## DATA FOR THIS TASK:
************
-- ==== Sys2Proof/Machine/HostPort.lean ====
section
/-! DEFINITION. The host port: register maps by their words, the host address space, and the two transports (spec 00 R4,
R5; 01 R12; 06 R128; 10 R226, R231; 12 R265; 13 R287, R290; 14 R292-R295, R301; 16 R306). -/

namespace Sys2Proof.Machine

open Host (Cell)

/-! ### Register words -/

/-- Where an 8-byte word of the control region lies (R293). -/
inductive RegWord where
  | page (q off : Nat)
  | notify (q n : Nat)
  | device (off : Nat)
  | chan (port ch off : Nat)
  | reserved
deriving DecidableEq, Repr

/-- The word that an 8-byte aligned offset of the control region names, none where it reaches nothing. -/
def regWord (off : Nat) : Option RegWord :=
  if off < 0x8000 then some (.page (off / 0x1000) (off % 0x1000))
  else if 0x10000 ≤ off ∧ off < 0x18000 then
    let o := off - 0x10000
    some (if o % 0x1000 < 0x200 then .notify (o / 0x1000) (o % 0x1000 / 8) else .reserved)
  else if 0x20000 ≤ off ∧ off < 0x21000 then some (.device (off - 0x20000))
  else if 0x40000 ≤ off ∧ off < 0x44000 then
    some (.chan ((off - 0x40000) / 1024) ((off - 0x40000) / 32 % 32) (off % 32))
  else none

/-- A word of the device page (R294, R301). -/
def Device.word (d : Device) (f : Fixed) (off : Nat) : Word64 :=
  let b (x : Bool) : BitVec 1 := if x then 1 else 0
  match off with
  | 0x000 => 0#54 ++ d.mode ++ b d.ptp ++ 0#5 ++ 0#1 ++ b d.ready
  | 0x008 => 0#56 ++ d.layout
  | 0x010 => 0#50 ++ d.resv
  | 0x018 => 0#48 ++ d.cap
  | 0x028 => 0#16 ++ f.latency ++ 0#16 ++ f.stepping
  | 0x100 => 0#12 ++ d.img
  | 0x108 => 0#12 ++ d.ent
  | 0x110 => 0#40 ++ d.status ++ 0#7 ++ 0#1 ++ 0#3 ++ b d.op ++ 0#1 ++ d.lpart
  | _ => 0

/-- A word of a channel entry (R295). -/
def Channel.word (c : Channel) (off : Nat) : Word64 :=
  let b (x : Bool) : BitVec 1 := if x then 1 else 0
  match off with
  | 0x00 => b c.en ++ b c.dep ++ c.part ++ 0#7 ++ c.sbase
  | 0x08 => c.slen ++ c.rlen
  | 0x10 => 0#12 ++ c.rbase
  | 0x18 => 0#12 ++ c.actr ++ 0#3
  | _ => 0

/-- A register word as a read returns it. -/
def State.regRead (s : State) (w : RegWord) : Word64 :=
  match w with
  | .page q off => (s.quads.getD q {}).word off
  | .notify q n => (s.queue q n).wridx.setWidth 64
  | .device off => s.dev.word s.fixed off
  | .chan p c off => (s.chan p c).word off
  | .reserved => 0

/-- The bits that a byte mask names. -/
def byteMask (be : BitVec 8) : Word64 :=
  BitVec.ofNat 64 ((List.range 8).foldl (fun m i => if be.getLsbD i then m + 0xFF * 2 ^ (8 * i) else m) 0)

/-- A word as a write leaves it: the bytes it writes take the new value (R293). -/
def written (old v : Word64) (be : BitVec 8) : Word64 := (old &&& ~~~byteMask be) ||| (v &&& byteMask be)

/-! ### Control pages (R12, R226, R265, R290, R306) -/

/-- A quadrant's control page changed. -/
def State.modQuad (s : State) (q : Nat) (f : Quad → Quad) : State := { s with quads := updAt s.quads q f }
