-- ==== Sys2Proof/Safety.lean ====
section
/-! DEFINITION. The terms that claims about the machine use: a safe run, when the start of an operation is not held back, what it
records, and what a result on its way holds. -/

namespace Sys2Proof.Machine

/-- Nothing holds back the start of an operation that reads `named` and writes `dests`: the tile runs a task, none of the
registers is locked (R53), pending-bit mode finds no early read (R55), and no `inj` fires (R180). -/
structure Clear (s : State) (named dests : List Reg) : Prop where
  task : s.here.task.isSome = true
  unlocked : ∀ r ∈ named ++ dests, s.lockedReg r = false
  landed : (s.me.regs.debug && named.any fun r => s.earlyRead r) = false
  quiet : s.injFires = none

/-- What an operation of a slot reads, writes and folds in a state (R166): of a control word with the rotation and the mask unit of
its position, of any other operation as its encoding gives it. -/
def lineageAt (i : Instr) (s : State) : Lineage :=
  match i.hcw with
  | some h => hcwLineage (maskUnitOf s.cur.slot) s.cur.rot i h
  | none => (directLineage i).getD { opc := 0 }

/-- The registers that an operation reads: its sources, its predicate, and what it reads beyond them. -/
def Lineage.named (l : Lineage) : List Reg := (l.srcs ++ [l.pq]).filterMap id ++ l.more

/-- The task with an operation's reads and writes in its block's record: the live-in reads and the pending-read flag (R168, R169,
R176) as `noteRead` enters them, and then the writes. -/
def recorded (s : State) (named dests : List Reg) : Task :=
  dests.foldl (fun k r => k.noteWrite s.cur.beat s.cur.ord s.cur.slot.code r)
    (named.foldl (fun k r => k.noteRead s.cur.beat r) s.me)

/-- The state once an operation has started: its reads and writes are recorded, and its tag is folded into the block (R73);
nothing else has changed. -/
def begun (s : State) (tag : Word32) (named dests : List Reg) : State :=
  let k := recorded s named dests
  s.setMe { k with blk := { k.blk with folds := k.blk.folds ++ [(s.cur.idx, s.cur.slot.code, tag)] } }

/-- The state once operation i has started under its tag. -/
def started (s : State) (i : Instr) (tag : Word32) : State := begun s tag (lineageAt i s).named (lineageAt i s).dests

/-- One result in flight (R52): it lands at the end of beat s + L − 1, and sets its registers' tags. -/
def inFlight (s : State) (lat : Nat) (wr : Wr) (dests : List Reg) (tag : Word32) (flags : FpFlags) : Landing :=
  { due := s.cur.beat + lat - 1, blk := s.me.blk.seq, ord := s.cur.ord, slot := s.cur.slot.code, wr := wr
    dests := dests, tag := tag, flags := flags, addr := s.cur.addr }

/-- The state with one more result in flight. -/
def State.fly (s : State) (l : Landing) : State := s.setMe { s.me with landings := s.me.landings ++ [l] }

/-- An operation that starts, records itself under its tag, and leaves what f says of the state so started. -/
def Does (s : State) (i : Instr) (tag : Word32) (f : State → State) : Prop := exec i s = .next (f (started s i tag))

/-- An operation whose one effect, beside its record, is one result in flight. -/
def Flies (s : State) (i : Instr) (lat : Nat) (wr : Wr) (dests : List Reg) (tag : Word32) (flags : FpFlags) : Prop :=
  Does s i tag fun u => u.fly (inFlight s lat wr dests tag flags)

end Sys2Proof.Machine

namespace Sys2Proof

/-- A run of n steps that meets neither a fault nor a refusal. -/
def safeRun (n : Nat) (s : Machine.State) : Prop := ∃ t, core.run n s = .next t

end Sys2Proof
end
************
## TASK PROMPT:
Output the lines above exactly, but only those between the line holding "quiet : s.injFires = none" and the line holding "def Lineage.named (l", inclusive.

## THE COMPLETED TASK:
  quiet : s.injFires = none

/-- What an operation of a slot reads, writes and folds in a state (R166): of a control word with the rotation and the mask unit of
its position, of any other operation as its encoding gives it. -/
def lineageAt (i : Instr) (s : State) : Lineage :=
  match i.hcw with
  | some h => hcwLineage (maskUnitOf s.cur.slot) s.cur.rot i h
  | none => (directLineage i).getD { opc := 0 }

/-- The registers that an operation reads: its sources, its predicate, and what it reads beyond them. -/
def Lineage.named (l : Lineage) : List Reg := (l.srcs ++ [l.pq]).filterMap id ++ l.more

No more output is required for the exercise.